About US:-
We turn customer challenges into growth opportunities.
Material is a global strategy partner to the world’s most recognizable brands and innovative companies. Our people around the globe thrive by helping organizations design and deliver rewarding customer experiences.
We use deep human insights, design innovation and data to create experiences powered by modern technology. Our approaches speed engagement and growth for the companies we work with and transform relationships between businesses and the people they serve.

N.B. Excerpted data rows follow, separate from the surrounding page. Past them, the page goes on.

/-- The end of a collective or put: the status word, then the ember, and the phase accounting (log entry 11). -/
def Dev.collEnd (d : Dev) (c : Collective) (status : Nat) : Dev :=
  let w := status + c.flags.toNat * 2 ^ 8 + b2n c.endpoint * 2 ^ 12 + c.cseq % 2 ^ 32 * 2 ^ 32
  let d := if c.desc.sts = 0 then d else d.put c.desc.sts (natLe 8 w) false
  let d := if c.desc.ember.testBit 15 then d.signal1 c.part (bits c.desc.ember 13 0) else d
  (d.phEnd c.part c.desc.phase).setFld pFAB (rFAB_BLW_STS.at c.desc.eng) 15 8
    (d.fld pFAB (rFAB_BLW_STS.at c.desc.eng) 15 8 - 1)

/-- Collectives of a group in progress that a test picks, ended with a status; what they hold or have to send goes, and the
credits of the segments they held return (R326). -/
def Dev.endAll (d : Dev) (g status : Nat) (pick : Collective → Bool) : Dev :=
  let x := d.group g
  let l := x.active.filter pick
  let seqs := (l.filter fun c => c.desc.op != opPut).map (·.cseq)
  let x' := { x with active := x.active.filter fun c => !pick c
                     held := x.held.filter fun h => !seqs.contains h.seg.cseq
                     waiting := x.waiting.filter fun w => !seqs.contains w.cseq
                     aborts := x.aborts ++ seqs.map fun n => (n, status) }
  let d := (d.setGroup g x').each (x.held.filter fun h => seqs.contains h.seg.cseq) fun h e => e.giveCredit g h.seg.src 1
  d.each l fun c e => e.collEnd c status

/-- An abort of a collective goes to every other member (R327, R334). -/
def Dev.abortAll (d : Dev) (g cseq status : Nat) : Dev :=
  let x := d.group g
  d.each ((List.range x.size).filter (· != x.own)) fun i e =>
    e.toMember g i 0 { type := tyAbort, cseq := cseq, arg := status }

/-- A sequence mismatch (R327), by an arrival with a number. -/
def Dev.mismatch (d : Dev) (g cseq : Nat) : Dev :=
  (((d.endAll g 0x08 fun c => c.desc.op != opPut).groupError g causeMismatch).count pFAB rFAB_STAT.off 7 0 1).abortAll g cseq
    0x08

/-! ### Barriers (R336) -/

/-- Consecutive rounds heard from a first one on, of at most n. -/
def heardFrom (rounds : NSet) (key : Nat) : Nat → Nat
  | 0 => 0
  | n + 1 => if rounds.contains key then heardFrom rounds (key + 1) n + 1 else 0

/-- Bits of arg in a barrier arrival above the round: the second barrier of a snapshot, and a join (log entry 11). -/
def argSecond : Nat := 32
def argJoin : Nat := 64

/-- The arrival of round k goes to member own + 2^k. -/
def Dev.sendRound (d : Dev) (g cseq digest phase k : Nat) (payload : List Byte) : Dev :=
  let x := d.group g
  if x.size = 0 then d
  else d.toMember g ((x.own + 2 ^ k) % x.size) 0
    { type := tyBarrier, digest := digest, cseq := cseq, arg := phase + k, payload := payload }

/-- First sends of a barrier: round 0, and each later round whose predecessors have been heard already. -/
def Dev.startRounds (d : Dev) (g cseq digest phase : Nat) : Dev :=
  let x := d.group g
  let n := barrierRounds x.size
  let h := heardFrom x.rounds (cseq * 64 + phase) n
  d.each ((List.range n).filter (· ≤ h)) fun k e => e.sendRound g cseq digest phase k []

/-- Round r of a barrier is heard; the rounds this allows are sent. -/
def Dev.hearRound (d : Dev) (g cseq digest phase r : Nat) : Dev :=
  let x := d.group g
  let n := barrierRounds x.size
  let h := heardFrom x.rounds (cseq * 64 + phase) n
  let x' := { x with rounds := x.rounds.add (cseq * 64 + phase + r) }
  let h' := heardFrom x'.rounds (cseq * 64 + phase) n
  (d.setGroup g x').each ((List.range n).filter fun k => h < k && k ≤ h') fun k e => e.sendRound g cseq digest phase k []

/-- Has every round of a barrier been heard? -/
def Group.roundsDone (x : Group) (cseq phase : Nat) : Bool :=
  heardFrom x.rounds (cseq * 64 + phase) (barrierRounds x.size) == barrierRounds x.size

/-! ### Joins (R325) -/

/-- CRC-32C of the member list. -/
def Group.listCrc (x : Group) : Nat := crc32c.of (x.members.flatMap fun m => natLe 4 (m.1 + m.2.1 * 2 ^ 14 + m.2.2 * 2 ^ 24))

/-- Rounds of the join barrier heard without a gap. -/
def Group.joinHeard (x : Group) : Nat :=
  ((List.range (barrierRounds x.size)).takeWhile fun k => x.joins.any (·.1 == k)).length

/-- The highest version of this device, or the lowest that it has heard of before a round (R313, R325). -/
def Group.lowestVersion (x : Group) (k : Nat) : Nat := ((x.joins.filter fun j => j.1 < k).map fun j => j.2.2).foldl min 2

/-- Is every CRC heard in the join barrier that of this member's list (R325)? -/
def Group.crcsEqual (x : Group) : Bool := x.joins.all fun j => j.2.1 == x.listCrc

/-- Has a member of the group version 1 as its highest (R313, R325)? -/
def Group.anyV1 (x : Group) : Bool := x.lowestVersion 32 == 1

/-- The arrival of round k of the join barrier: this member's CRC and the lowest version it knows of (log entry 11). -/
def Dev.sendJoin (d : Dev) (g k : Nat) : Dev :=
  let x := d.group g
  d.sendRound g 0 0 argJoin k (natLe 4 x.listCrc ++ natLe 1 (x.lowestVersion k))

Srijan, a Material company, is a renowned global digital engineering firm with a reputation for solving complex technology problems using their deep technology expertise and leveraging strategic partnerships with top-tier technology partners. Be a part of an Awesome Tribe
Role: Lead Agentic AI Engineer
Employment Type: Full-time
We are looking for a Lead Agentic AI Engineer who can own the end-to-end design and delivery of complex, production-grade agentic systems. You will be the go-to technical expert and the engine room of our most demanding AI initiatives — turning ambiguous client challenges into scalable, functional platforms. You will drive technical solutioning for client engagements, architect multi-agent pipelines, and bridge AI engineering with business outcomes while elevating the capability of the team around you.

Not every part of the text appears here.